-- ==== Sys2Proof/Certificates/Slice0/Obligations.lean ====
section
/-! DEFINITION. The statements for the provers, in the order of OBLIGATIONS.json, after the predicates they share. -/

namespace Sys2Proof.Claims

open Sys2Proof.Machine

/-- The stack cell that an S of sp names: 0x0100 + S (R22). -/
def stackCell (sp : Byte) : Word := 0x0100#16 + sp.setWidth 16

/-- Z and N follow a byte (R27). -/
def ZN (v : Byte) (t : State) : Prop := t.flag .z = decide (v = 0) ∧ t.flag .n = v.getLsbD 7

/-- The registers outside regs and the flags outside flags are as before; so are the run status, the launch parameters and
the handler script; and of the agents' fields, those the CPU never writes are what n interleaving points make of them
(R453). The counter of free values is the model's bookkeeping and is left out. -/
def Frame (regs : List Reg) (flags : List Flag) (n : Nat) (s t : State) : Prop :=
  (∀ r : Reg, r ∉ regs → t.reg r = s.reg r) ∧ (∀ f : Flag, f ∉ flags → t.flag f = s.flag f) ∧
    t.status = s.status ∧ t.cfg = s.cfg ∧ t.handlerScript = s.handlerScript ∧
    t.schedule = (s.points n).schedule ∧ t.stopRequest = (s.points n).stopRequest ∧
    t.lastKey = (s.points n).lastKey

/-- The VIA's fields are as before but for what n interleaving points make of them (R452, R453). -/
def ViaKept (n : Nat) (s t : State) : Prop :=
  t.pending = (s.points n).pending ∧ t.notified = (s.points n).notified ∧ t.enable = s.enable ∧
    t.autoscan = s.autoscan ∧ t.ddra = s.ddra ∧ t.lastProbe = s.lastProbe

/-- The VIA's fields are what the VIA's write hook makes of v written at a, behind n interleaving points (R430). -/
def ViaWritten (n : Nat) (a : Word) (v : Byte) (s t : State) : Prop :=
  let u := (s.points n).viaWrite v a
  t.pending = u.pending ∧ t.notified = u.notified ∧ t.enable = u.enable ∧
    t.autoscan = u.autoscan ∧ t.ddra = u.ddra ∧ t.lastProbe = u.lastProbe

/-- Every cell outside the stored ones reads as before. -/
def CellsKept (stored : List Word) (s t : State) : Prop := ∀ c : Word, c ∉ stored → t.rawRead c = s.rawRead c

/-- An instruction that reads its operand byte m completes: PC advances by its length, m and the state after satisfy post,
nothing outside regs and flags changes, and no cell does. -/
def ReadsThen (regs : List Reg) (flags : List Flag) (post : Byte → State → State → Prop) (i : Instr) (s : State) : Prop :=
  ∃ (m : Byte) (s1 t : State), operandByte i.opcode i.operand s = .ok (m, s1) ∧ exec i s = .next t ∧ post m s t ∧
    t.pc = s.pc + BitVec.ofNat 16 i.length ∧ Frame regs flags (operandReads i.operand) s t ∧
    ViaKept (operandReads i.operand) s t ∧ CellsKept [] s t

/-- An instruction that writes the byte v at the address a completes with n bus accesses in all: PC advances by its length,
the cell holds v, every other cell, every register and every flag outside flags is as before, and the VIA's fields are what
its write hook makes of the write, unchanged where the address is none of its registers. -/
def Writes (flags : List Flag) (n : Nat) (a : Word) (v : Byte) (i : Instr) (s t : State) : Prop :=
  t.pc = s.pc + BitVec.ofNat 16 i.length ∧ t.rawRead a = v ∧ CellsKept [a] s t ∧ Frame [] flags n s t ∧
    (s.viaHooked → ViaWritten n a v s t) ∧ (a ∉ s.cfg.viaRegisters → ViaKept n s t)

/-- A store of the byte v completes (R173): the effective address is the one the meaning computes. -/
def StoresByte (v : Byte) (i : Instr) (s : State) : Prop :=
  ∃ (ea : Word) (s1 t : State), effectiveAddress i.opcode i.operand s = .ok (ea, s1) ∧ exec i s = .next t ∧
    Writes [] (pointerReads i.operand + 1) ea v i s t

/-- A read-modify-write completes (R152): m is the byte read at the effective address, result m the byte written there. -/
def ModifiesByte (flags : List Flag) (result : Byte → State → Byte) (post : Byte → Byte → State → Prop) (i : Instr)
    (s : State) : Prop :=
  ∃ (ea : Word) (s1 t : State), effectiveAddress i.opcode i.operand s = .ok (ea, s1) ∧ exec i s = .next t ∧
    Writes flags (pointerReads i.operand + 2) ea (result (s1.busRead ea).1 s) i s t ∧
    post (s1.busRead ea).1 (result (s1.busRead ea).1 s) t

/-- The eight operand forms of ADC, SBC, CMP, AND, ORA, EOR and LDA. -/
def eightForms (imm : Byte → Instr) (zp zpX : Byte → Instr) (abs absX absY : Word → Instr) (indX indY : Byte → Instr)
    (b : Byte) (w : Word) : List Instr := [imm b, zp b, zpX b, abs w, absX w, absY w, indX b, indY b]

def ldaForms := eightForms .ldaImm .ldaZp .ldaZpX .ldaAbs .ldaAbsX .ldaAbsY .ldaIndX .ldaIndY
def adcForms := eightForms .adcImm .adcZp .adcZpX .adcAbs .adcAbsX .adcAbsY .adcIndX .adcIndY
def sbcForms := eightForms .sbcImm .sbcZp .sbcZpX .sbcAbs .sbcAbsX .sbcAbsY .sbcIndX .sbcIndY
def cmpForms := eightForms .cmpImm .cmpZp .cmpZpX .cmpAbs .cmpAbsX .cmpAbsY .cmpIndX .cmpIndY
def andForms := eightForms .andImm .andZp .andZpX .andAbs .andAbsX .andAbsY .andIndX .andIndY
def oraForms := eightForms .oraImm .oraZp .oraZpX .oraAbs .oraAbsX .oraAbsY .oraIndX .oraIndY
def eorForms := eightForms .eorImm .eorZp .eorZpX .eorAbs .eorAbsX .eorAbsY .eorIndX .eorIndY

def ldxForms (b : Byte) (w : Word) : List Instr := [.ldxImm b, .ldxZp b, .ldxZpY b, .ldxAbs w, .ldxAbsY w]
def ldyForms (b : Byte) (w : Word) : List Instr := [.ldyImm b, .ldyZp b, .ldyZpX b, .ldyAbs w, .ldyAbsX w]
def staForms (b : Byte) (w : Word) : List Instr :=
  [.staZp b, .staZpX b, .staAbs w, .staAbsX w, .staAbsY w, .staIndX b, .staIndY b]
def stxForms (b : Byte) (w : Word) : List Instr := [.stxZp b, .stxZpY b, .stxAbs w]
def styForms (b : Byte) (w : Word) : List Instr := [.styZp b, .styZpX b, .styAbs w]
def cpxForms (b : Byte) (w : Word) : List Instr := [.cpxImm b, .cpxZp b, .cpxAbs w]
def cpyForms (b : Byte) (w : Word) : List Instr := [.cpyImm b, .cpyZp b, .cpyAbs w]
def bitForms (b : Byte) (w : Word) : List Instr := [.bitZp b, .bitAbs w]

/-- The memory forms of INC, DEC and the shifts. -/
def memoryForms (zp zpX : Byte → Instr) (abs absX : Word → Instr) (b : Byte) (w : Word) : List Instr :=
  [zp b, zpX b, abs w, absX w]

def incForms := memoryForms .incZp .incZpX .incAbs .incAbsX
def decForms := memoryForms .decZp .decZpX .decAbs .decAbsX
def aslForms := memoryForms .aslZp .aslZpX .aslAbs .aslAbsX
def lsrForms := memoryForms .lsrZp .lsrZpX .lsrAbs .lsrAbsX
def rolForms := memoryForms .rolZp .rolZpX .rolAbs .rolAbsX
def rorForms := memoryForms .rorZp .rorZpX .rorAbs .rorAbsX

/-- The opcode bytes and operands the table gives a list of instructions (R109). -/
def Rows (is : List Instr) (ops : List Byte) (os : List Operand) : Prop :=
  is.map Instr.opcode = ops ∧ is.map Instr.operand = os

/-- The operands of eightForms. -/
def eightOperands (b : Byte) (w : Word) : List Operand :=
  [.immediate b, .zeroPage b, .zeroPageX b, .absolute w, .absoluteX w, .absoluteY w, .indexedIndirectX b,
    .indirectIndexedY b]

/-- The operands of memoryForms. -/
def memoryOperands (b : Byte) (w : Word) : List Operand := [.zeroPage b, .zeroPageX b, .absolute w, .absoluteX w]
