/-- A row is known by its mnemonic and mode (R105). -/
theorem Row.eq_of_pair_eq {q r : Row} (hq : q ∈ decoderTable) (hr : r ∈ decoderTable) (hm : q.mnemonic = r.mnemonic)
    (hmd : q.mode = r.mode) : q = r := by
  have hnodup : ((decoderTable.filter (·.mnemonic = r.mnemonic)).map Row.mode).Nodup :=
    (rowModes_perm r.mnemonic).nodup_iff.2 r.mnemonic.modes_nodup
  exact List.inj_on_of_nodup_map hnodup (List.mem_filter.2 ⟨hq, decide_eq_true hm⟩)
    (List.mem_filter.2 ⟨hr, decide_eq_true rfl⟩) hmd

/-- The lookup of a row's opcode byte answers that row (R106). -/
theorem lookup_opcode_of_mem {r : Row} (hr : r ∈ decoderTable) : lookup r.opcode = some r := by
  have hfound : (lookup r.opcode).isSome := List.find?_isSome.2 ⟨r, hr, beq_self_eq_true _⟩
  obtain ⟨q, hq⟩ := Option.isSome_iff_exists.1 hfound
  obtain ⟨hmem, hop⟩ := lookup_some hq
  rw [hq, List.inj_on_of_nodup_map decoderTable_nodup_opcode hmem hr hop]

theorem lookup_eq_some_iff {op : Byte} {r : Row} : lookup op = some r ↔ r ∈ decoderTable ∧ r.opcode = op :=
  ⟨lookup_some, fun ⟨hr, hop⟩ => hop ▸ lookup_opcode_of_mem hr⟩

/-- A byte has a mnemonic and a mode when a row has the three of them. -/
theorem decodeOpcode_eq_some_iff {op : Byte} {m : Mnemonic} {md : Mode} :
    decodeOpcode op = some (m, md) ↔ ∃ r ∈ decoderTable, r.opcode = op ∧ r.mnemonic = m ∧ r.mode = md := by
  simp only [decodeOpcode, Option.map_eq_some_iff, lookup_eq_some_iff, Prod.mk.injEq, and_assoc]

theorem isValid_eq_false_iff {op : Byte} : isValid op = false ↔ lookup op = none := by
  rw [isValid, Option.isSome_eq_false_iff, Option.isNone_iff_eq_none]

/-- A byte without a row is a byte that no instruction has (R112). -/
theorem lookup_eq_none_iff {op : Byte} : lookup op = none ↔ ∀ i : Instr, i.opcode ≠ op := by
  constructor
  · rintro hnone i rfl
    obtain ⟨r, hr, hi⟩ := exists_row_makes i
    rw [Row.opcode_of_makes hr hi, lookup_opcode_of_mem hr] at hnone
    cases hnone
  · intro hne
    refine Option.eq_none_iff_forall_ne_some.2 fun r hr => ?_
    obtain ⟨hmem, hop⟩ := lookup_some hr
    obtain ⟨i, hi⟩ := r.format.exists_makes
    exact hne i ((Row.opcode_of_makes hmem hi).trans hop)

/-- Decoding names its first byte invalid exactly when that byte has no row; a row's own refusal is another (R112). -/
theorem decode_cons_eq_invalidOpcode_iff {op : Byte} {rest : List Byte} :
    decode (op :: rest) = .error (.invalidOpcode op) ↔ lookup op = none := by
  rw [decode]
  cases lookup op with
  | none => exact iff_of_true rfl rfl
  | some r => exact iff_of_false (fun h => by cases Row.make_error h) (Option.some_ne_none r)
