/-- What the environment answers has no effect but on the samples of the trace and the responses (R58, R181; decision D30). -/
def Obligations.SampledBytesAreNotInterpreted : Prop :=
  ∀ (p : Params) (i : Instr) (s t : State) (answers : List Byte) (draws : Nat), request p i s = .next t →
    ∃ u, request p i { s with answers := answers, draws := draws } = .next u ∧
      u.lines = t.lines ∧ u.dbus = t.dbus ∧ u.dir = t.dir ∧ u.mode = t.mode ∧ u.win = t.win ∧ u.inputs = t.inputs ∧
      u.responses.length = t.responses.length ∧
      let blank : Event → Event := fun e => match e with | .sample _ => .sample 0 | e => e
      u.trace.map blank = t.trace.map blank

/-- What a request sends does not depend on the byte left on the data bus: `dbus` is never used before it is written (R25; a
decision of the spec, D13, and derived in it). -/
def Obligations.DataBusNeverUsedBeforeDriven : Prop :=
  ∀ (p : Params) (i : Instr) (s t : State) (d d' : Byte), request p i s = .next t →
    busFrom p ⟨s.lines, d⟩ (newEvents s t) = busFrom p ⟨s.lines, d'⟩ (newEvents s t)

/-- The other polarity of CD changes no bus transaction (D5: `bus(trace)` is unchanged because it uses the parameter), from states
whose CD is at the data level. -/
def Obligations.BusDoesNotDependOnSelectPolarity : Prop :=
  ∀ (p : Params) (i : Instr) (s t : State), s.lines.cd = p.dataLevel → request p i s = .next t →
    let q := { p with cdCmdLevel := p.dataLevel }
    let r := { s with lines := { s.lines with cd := q.dataLevel } }
    ∃ u, request q i r = .next u ∧
      busFrom q (Scan.ofState r) (newEvents r u) = busFrom p (Scan.ofState s) (newEvents s t)

/-! ## What the controller is sent -/

/-- Coordinates and command bytes are passed through uninterpreted (R59): for every operand value SETPX, SETWIN and CMD complete,
and what they send holds the operands as they are, but for `y2` of SETWIN, which is not sent. The bytes are the spec's decisions:
high byte first (D12), the top-left-changing commands (D25), the lower-right reset before SETPX unless the belief is DefaultLR
(D21, D22), both column bounds and the start row of SETWIN (D24). For every parameter set, from every state whose write strobe
is inactive. -/
def Obligations.CoordinatesPassUninterpreted : Prop :=
  ∀ (p : Params) (s : State), s.lines.wr = .high → s.dir = .write →
    (∀ x y : Word16, ∃ t, request p (.setpx x y) s = .next t ∧
      bytesBetween p s t =
        (if s.win = .defaultLR then [] else rangeBytes p.opCaset 0 p.xmax ++ rangeBytes p.opPaset 0 p.ymax)
          ++ startBytes p.opCaset x ++ startBytes p.opPaset y) ∧
    (∀ x1 y1 x2 y2 : Word16, ∃ t, request p (.setwin x1 y1 x2 y2) s = .next t ∧
      bytesBetween p s t = rangeBytes p.opCaset x1 x2 ++ startBytes p.opPaset y1) ∧
    (∀ opcode : Byte, ∃ t, request p (.cmd opcode) s = .next t ∧ bytesBetween p s t = [.wrCmd opcode])

/-- The byte transfers of each request (R56; the requests' own rules are decisions of the spec): writes and reads together. -/
def Obligations.ByteTransfersPerRequest : Prop :=
  ∀ (p : Params) (i : Instr) (s t : State), s.lines = Lines.fullIdle → request p i s = .next t →
    (bytesBetween p s t).length =
      match i with
      | .wrb _ => 1
      | .rdb => 1
      | .cmd _ => 1
      | .dat2 _ _ => 2
      | .datf _ => 2
      | .pxw _ => 2
      | .rdpx => 2
      | .pxrun _ n => 2 * n.toNat
      | .setpx _ _ => if s.win = .defaultLR then 6 else 16
      | .setwin _ _ _ _ => 8
      | .rstfw => 8
      | .beginpx => 1
      | .beginrd => 2
      | .endrd => 0

/-- A SETPX after a SETWIN reprograms the lower-right bound once, and the next SETPX does not (source property S2; R164, R166;
decisions D21, D22, D24). -/
def Obligations.LowerRightBoundReprogrammedOnce : Prop :=
  ∀ (p : Params) (s : State) (x1 y1 x2 y2 x y x' y' : Word16),
    p.cdCmdLevel = .low → s.lines = Lines.fullIdle → s.dir = .write →
    ∃ t, requests p [.setwin x1 y1 x2 y2, .setpx x y, .setpx x' y'] s = .next t ∧
      t.win = .defaultLR ∧
      bytesBetween p s t =
        rangeBytes p.opCaset x1 x2 ++ startBytes p.opPaset y1 ++
        rangeBytes p.opCaset 0 p.xmax ++ rangeBytes p.opPaset 0 p.ymax ++
        startBytes p.opCaset x ++ startBytes p.opPaset y ++
        startBytes p.opCaset x' ++ startBytes p.opPaset y'

/-- RSTFW emits the same events in every state; none is suppressed (source property S6; R168, decision D23). -/
def Obligations.ResetToFullWidthNeverSuppressed : Prop :=
  ∀ (p : Params) (s s' t t' : State), request p .rstfw s = .next t → request p .rstfw s' = .next t' →
    newEvents s t = newEvents s' t'

/-- The optimised path (R165, derived in the spec): from DefaultLR a run of SETPX requests, with only BEGINPX and data writes
inside a pixel-write stream between them, completes, stays in DefaultLR, and sends for every SETPX the top-left bound only. -/
def Obligations.PixelByPixelNeverSendsLowerRight : Prop :=
  ∀ (p : Params) (l : List Instr) (s : State),
    p.cdCmdLevel = .low → s.lines = Lines.fullIdle → s.dir = .write → s.win = .defaultLR →
    pixelByPixel s.mode l = true →
    ∃ t, requests p l s = .next t ∧ t.win = .defaultLR ∧
      bytesBetween p s t = l.flatMap (topLeftBytes p)

/-- A run of data writes sends data and nothing else (R140, derived in the spec). -/
def Obligations.StreamSendsDataOnly : Prop :=
  ∀ (p : Params) (l : List Instr) (s t : State),
    p.cdCmdLevel = .low → s.lines = Lines.fullIdle → l.all isDataWrite = true → requests p l s = .next t →
    ∀ x ∈ bytesBetween p s t, ∃ b, x = .wrData b

/-- PXRUN is the loop of PXW requests but for the bursts: the same bytes and the same state but for the trace (R141; decision
D14). -/
def Obligations.BulkTransferIsTheSimpleLoop : Prop :=
  ∀ (p : Params) (color : Word16) (n : RepeatCount) (s : State),
    p.cdCmdLevel = .low → s.lines = Lines.fullIdle → s.dir = .write →
    ∃ t u, request p (.pxrun color n) s = .next t ∧
      requests p (List.replicate n.toNat (.pxw color)) s = .next u ∧
      bytesBetween p s t = bytesBetween p s u ∧ t = { u with trace := t.trace }

/-! ## The belief -/

/-- At reset the belief claims nothing (R28, R170), whatever the end row is then, and nothing has been programmed in the model's
sense (assumption 13). For every parameter set. -/
def Obligations.ResetBeliefIsTrue : Prop := ∀ (p : Params) (row0 : Word16), BeliefTrue p row0 State.reset
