-- ==== Sys2Proof/Laws/Runs.lean ====
section
/-! SUPPORT. Runs of requests: a run's trace extends the trace before it, and its events and its bytes are those of its first
request and then those of the rest. Statements about lists of requests go by induction over these. -/

namespace Sys2Proof.Machine

open Sys2Proof.Safety

section
variable (p : Params) (i : Instr) (l : List Instr) (s t : State)

/-- The scan carried over a request's events is the scan at the state the request leaves. -/
theorem scan_requestEvents : (Scan.ofState s).afterAll (requestEvents p s i) = Scan.ofState (stateAfter p i s) := by
  rw [afterAll_requestEvents]
  rfl

/-- With CD low for a command, a request brings the full idle pattern back (R108, R102). -/
theorem stateAfter_fullIdle (hc : p.cdCmdLevel = .low) (h : s.lines = Lines.fullIdle) :
    (stateAfter p i s).lines = Lines.fullIdle := by
  have e : p.dataLevel = .high := by rw [Params.dataLevel, hc, Level.other]
  cases i <;> simp [stateAfter, linesAfter, h, Lines.fullIdle, e]

/-- From the full idle pattern, with CD low for a command, a request moves exactly its bytes. -/
theorem bytesBetween_stateAfter (hc : p.cdCmdLevel = .low) (h : s.lines = Lines.fullIdle) :
    bytesBetween p s (stateAfter p i s) = requestBytes p s i := by
  have e : p.dataLevel = .high := by rw [Params.dataLevel, hc, Level.other]
  rw [bytesBetween, newEvents_stateAfter]
  apply bytesFrom_requestEvents <;> simp [Scan.ofState, h, Lines.fullIdle, e]

@[simp] theorem newEvents_self : newEvents s s = [] := by simp [newEvents]

@[simp] theorem bytesBetween_self : bytesBetween p s s = [] := by simp [bytesBetween]

variable {p i l s t}

/-- A run whose first request fits the Bus Direction goes on from the state that request leaves. -/
theorem requests_cons (hd : s.dir = neededDir i) : requests p (i :: l) s = requests p l (stateAfter p i s) := by
  simp only [requests, request_next.2 ⟨hd, rfl⟩]

/-- A run that completes had a first request that fits, and a rest that completes. -/
theorem requests_cons_next :
    requests p (i :: l) s = .next t ↔ s.dir = neededDir i ∧ requests p l (stateAfter p i s) = .next t := by
  by_cases hd : s.dir = neededDir i
  · simp [requests_cons hd, hd]
  · simp [requests, request_eq, contract, hd]

/-- A run that completes has extended the trace, and its events lead from its first state to its last. -/
theorem requests_trace (h : requests p l s = .next t) :
    t.trace = s.trace ++ newEvents s t ∧ (Scan.ofState s).afterAll (newEvents s t) = Scan.ofState t := by
  induction l generalizing s with
  | nil =>
    cases h
    simp
  | cons i l ih =>
    obtain ⟨-, h⟩ := requests_cons_next.1 h
    obtain ⟨ht, hs⟩ := ih h
    have e : newEvents s t = requestEvents p s i ++ newEvents (stateAfter p i s) t := by
      conv_lhs => rw [newEvents, ht]
      simp [stateAfter]
    constructor
    · rw [e, ht]
      simp [stateAfter, newEvents]
    · rw [e, Scan.afterAll_append, scan_requestEvents, hs]

/-- The events of a run are those of its first request and then those of the rest. -/
theorem newEvents_cons (h : requests p l (stateAfter p i s) = .next t) :
    newEvents s t = requestEvents p s i ++ newEvents (stateAfter p i s) t := by
  conv_lhs => rw [newEvents, (requests_trace h).1]
  simp [stateAfter]

/-- The bytes of a run are those of its first request and then those of the rest. -/
theorem bytesBetween_cons (h : requests p l (stateAfter p i s) = .next t) :
    bytesBetween p s t = bytesBetween p s (stateAfter p i s) ++ bytesBetween p (stateAfter p i s) t := by
  rw [bytesBetween, newEvents_cons h, bytesFrom_append, scan_requestEvents, bytesBetween, newEvents_stateAfter, bytesBetween]

end

end Sys2Proof.Machine
end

TASK INSTRUCTIONS: Reproduce the listing word for word from its first line up to and including the line with "(R453). The counter". Give no other lines.

EXPECTED OUTPUT:
-- ==== Sys2Proof/Certificates/Slice0/Obligations.lean ====
section
/-! DEFINITION. The statements for the provers, in the order of OBLIGATIONS.json, after the predicates they share. -/

namespace Sys2Proof.Claims

open Sys2Proof.Machine

/-- The stack cell that an S of sp names: 0x0100 + S (R22). -/
def stackCell (sp : Byte) : Word := 0x0100#16 + sp.setWidth 16

/-- Z and N follow a byte (R27). -/
def ZN (v : Byte) (t : State) : Prop := t.flag .z = decide (v = 0) ∧ t.flag .n = v.getLsbD 7

/-- The registers outside regs and the flags outside flags are as before; so are the run status, the launch parameters and
the handler script; and of the agents' fields, those the CPU never writes are what n interleaving points make of them
(R453). The counter of free values is the model's bookkeeping and is left out. -/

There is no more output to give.